This year has been difficult beyond description for so many people. While the COVID-19 pandemic has understandably occupied front pages across the country and around the globe for much of the past six months, another destructive wave continues to fester, creating so much pain and grief: our national plague of gun violence, which claims 100 lives a day. Together, the two crises have become a toxic combination.
Gun violence was a national health crisis long before COVID-19 hit us, is still a crisis amid the pandemic, and, unless we take action, will remain a crisis long after. As we grieve the loss of life each day from COVID-19, we must continue with renewed urgency to save the preventable lives of the 38,000 people killed each year by guns.

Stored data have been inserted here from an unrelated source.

-- ==== Sys2Proof/Laws/Exec.lean ====
section
/-! SUPPORT. What one instruction can do, said once: to a drive (`DriveStep`), to the state (`Effect`, `exec_effect`),
and what no instruction touches (`Static`). -/

namespace Sys2Proof.Machine

/-- The lengths of a buffer just staged by a command (41_buffer_protocol.md R147). -/
def freshLength (n : Nat) : Prop := n = 18 ∨ n = 256 ∨ ∃ k, 1 ≤ k ∧ k ≤ 65535 ∧ n = k * 1024

theorem freshLength.staged {n : Nat} (h : freshLength n) : stagedLength n := .inr h

theorem freshLength.pos {n : Nat} (h : freshLength n) : 0 < n := by
  rcases h with rfl | rfl | ⟨k, hk, -, rfl⟩ <;> omega

/-- Everything one instruction can do to a drive. -/
inductive DriveStep (cfg : Config) (d : Drive) : Drive → Prop
  /-- Nothing. -/
  | same : DriveStep cfg d d
  /-- A register write (40_controller_ports.md R109 to R117). -/
  | regs (a b e f g : Byte) :
      DriveStep cfg d { d with sectorCount := a, sectorNumber := b, cylLow := e, cylHigh := f, driveHead := g }
  /-- A data read (41_buffer_protocol.md R140). -/
  | read : DriveStep cfg d (d.bufRead cfg.earlyFinish).2
  /-- A data write (R142). -/
  | write (w : Word) : DriveStep cfg d (d.bufWrite w)
  /-- Its backend's Reset (42_hard_disk.md R160, 43_atapi.md R190). -/
  | reset : DriveStep cfg d d.backendReset
  /-- The SRST release (40_controller_ports.md R124). -/
  | ready : DriveStep cfg d { d with status := srstReleaseStatus d.status }
  /-- A failed command, after its packet if it was one (60_exceptions.md R262). -/
  | fail (p : Vector Byte 12) (e : ErrCode)
      (h : e = .aborted ∨ e = .idNotFound ∨ e = .uncorrectable ∨ e = .badBlock) :
      DriveStep cfg d ({ d with packet := p }.fail cfg e)
  /-- A command that stages data, after its packet if it was one. -/
  | staged (p : Vector Byte 12) (ws : List Word) (h : freshLength ws.length) :
      DriveStep cfg d ({ d with packet := p }.succeedWith ws)
  /-- A sector written (42_hard_disk.md R163). -/
  | written (m : Memory) (h : d.media = .attached m) :
      DriveStep cfg d { d.writeDone with media := .attached (m.writeBytes d.hdOffset (bytesOf d.buf)) }
  /-- A PACKET whose stream access stalls (60_exceptions.md R270). -/
  | packet (p : Vector Byte 12) : DriveStep cfg d { d with packet := p }

/-- What no instruction touches: loads, inputs, given-back stores, configuration. -/
structure Static (s t : State) : Prop where
  loads : t.loads = s.loads
  nextLoader : t.nextLoader = s.nextLoader
  inputs : t.inputs = s.inputs
  released : t.released = s.released
  cfg : t.cfg = s.cfg

/-- What an instruction other than DRVHD_WR and DEVCTL_WR does: nothing to any channel, or one `DriveStep` of the
selected drive of its channel. -/
def Effect (c : Chan) (s t : State) : Prop :=
  Static s t ∧
    ((∀ c', t.chan c' = s.chan c') ∨
      ∃ sl d d', s.sel c = some (sl, d) ∧ DriveStep s.cfg d d' ∧ ∀ c', t.chan c' = (s.setDrive c sl d').chan c')

/-- An outcome whose channels and untouched fields are those of `s`. -/
theorem Effect.quiet {c : Chan} {s t : State} (hs : Static s t) (h : ∀ c', t.chan c' = s.chan c') : Effect c s t :=
  ⟨hs, .inl h⟩

theorem Effect.refl (c : Chan) (s : State) : Effect c s s := .quiet ⟨rfl, rfl, rfl, rfl, rfl⟩ fun _ => rfl

theorem Effect.emit (c : Chan) (s : State) (e : Event) : Effect c s (s.emit e) :=
  .quiet ⟨rfl, rfl, rfl, rfl, rfl⟩ (by simp)

theorem Effect.reply (c : Chan) (s : State) (v : Dword) : Effect c s (s.reply v) :=
  .quiet ⟨rfl, rfl, rfl, rfl, rfl⟩ (by simp)

theorem Effect.stall (c : Chan) (s : State) : Effect c s s.afterDraw.stall :=
  .quiet ⟨rfl, rfl, rfl, rfl, rfl⟩ (by simp)

/-- One drive stored. -/
theorem Effect.drive {c : Chan} {s : State} {sl : Slot} {d d' : Drive} (h : s.sel c = some (sl, d))
    (hd : DriveStep s.cfg d d') : Effect c s (s.setDrive c sl d') :=
  ⟨by constructor <;> simp, .inr ⟨sl, d, d', h, hd, fun _ => rfl⟩⟩

/-- Storing a drive after the store access has been answered. -/
theorem Effect.drive_afterDraw {c : Chan} {s : State} {sl : Slot} {d d' : Drive} (h : s.sel c = some (sl, d))
    (hd : DriveStep s.cfg d d') : Effect c s (s.afterDraw.setDrive c sl d') := by
  refine ⟨by constructor <;> simp, .inr ⟨sl, d, d', h, hd, fun c' => ?_⟩⟩
  cases c <;> cases c' <;> cases sl <;> rfl

/-- An effect on the state to which an event has been emitted is one on the state. -/
theorem Effect.of_emit {c : Chan} {s t : State} {e : Event} (h : Effect c (s.emit e) t) : Effect c s t := by
  obtain ⟨hs, h⟩ := h
  refine ⟨⟨hs.1, hs.2, hs.3, hs.4, hs.5⟩, ?_⟩
  rcases h with h | ⟨sl, d, d', hsel, hd, h⟩
  · exact .inl fun c' => by rw [h c', State.chan_emit]
  · refine .inr ⟨sl, d, d', by simpa using hsel, hd, fun c' => ?_⟩
    rw [h c', State.setDrive_emit, State.chan_emit]

/-- An effect followed by a read result. -/
theorem Effect.then_reply {c : Chan} {s t : State} (h : Effect c s t) (v : Dword) : Effect c s (t.reply v) := by
  obtain ⟨hs, h⟩ := h
  refine ⟨⟨hs.1, hs.2, hs.3, hs.4, hs.5⟩, ?_⟩
  rcases h with h | ⟨sl, d, d', hsel, hd, h⟩
  · exact .inl fun c' => by rw [State.chan_reply, h c']
  · exact .inr ⟨sl, d, d', hsel, hd, fun c' => by rw [State.chan_reply, h c']⟩

theorem effect_regRead {c : Chan} {n : Nat} {reg : Drive → Byte} {s t : State} (h : regRead c n reg s = .next t) :
    Effect c s t := by
  obtain ⟨v, rfl⟩ := regRead_eq_next h
  exact .reply c s v

theorem effect_regWrite {c : Chan} {n : Nat} {v : Dword} {put : Byte → Drive → Drive} {s t : State}
    (hp : ∀ b d, DriveStep s.cfg d (put b d)) (h : regWrite c n v put s = .next t) : Effect c s t := by
  rcases regWrite_eq_next h with ⟨-, rfl⟩ | ⟨sl, d, hs, rfl⟩
  · exact .refl c t
  · exact .drive hs (hp _ d)

theorem freshLength_hd : freshLength 256 := .inr (.inl rfl)

/-- The sectors of a READ are between 1 and 65535 (30_encoding.md R82). -/
theorem sectorsOf_bounds (len : BitVec 16) : 1 ≤ sectorsOf len ∧ sectorsOf len ≤ 65535 := by
  unfold sectorsOf
  split
  · omega
  · rename_i h
    have h1 : len.toNat ≠ 0 := fun h0 => h (BitVec.eq_of_toNat_eq (by simpa using h0))
    have h2 := len.isLt
    omega

theorem effect_readSectors {c : Chan} {s t : State} (h : execReadSectors c s = .next t) : Effect c s t := by
  rcases onBackend_eq_next h with ⟨-, rfl⟩ | ⟨sl, d, hs, -, rfl⟩ | ⟨sl, d, hs, -, h⟩
  · exact .emit c s _
  · exact .drive hs (.fail d.packet _ (by simp))
  · split at h
    · exact next_inj h ▸ .drive hs (.fail d.packet _ (by simp))
    · exact next_inj h ▸ .drive hs (.fail d.packet _ (by simp))
    · split at h
      · exact next_inj h ▸ .drive hs (.fail d.packet _ (by simp))
      · rcases hdReadAccess_eq_next h with ⟨-, rfl⟩ | ⟨-, -, rfl⟩
        · exact .stall c s
        · exact .drive_afterDraw hs (.staged d.packet _ (by
            simpa [length_words, hdSector] using freshLength_hd))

Not every home is a safe place to weather this coronavirus storm. Domestic violence is believed to be on the rise, as people are confined in their homes and not working. We know that the presence of a gun makes domestic violence more deadly, and this pandemic is no exception. A gun in the home makes it five times more likely that an abused woman will become a victim of domestic homicide.
Fear from the pandemic and panic around the racial justice awakening have created a record wave in gun sales, with nearly 2 million gun purchased in March. We’ve seen armed militia groups marching on capitals and gun deaths increasing at 200-300 percent in some U.S. cities this year. We are seeing one tragedy after another, most recently in a terrible shooting at a Chicago funeral that left more than a dozen people critically wounded — a depressingly familiar sight in an otherwise unprecedented year.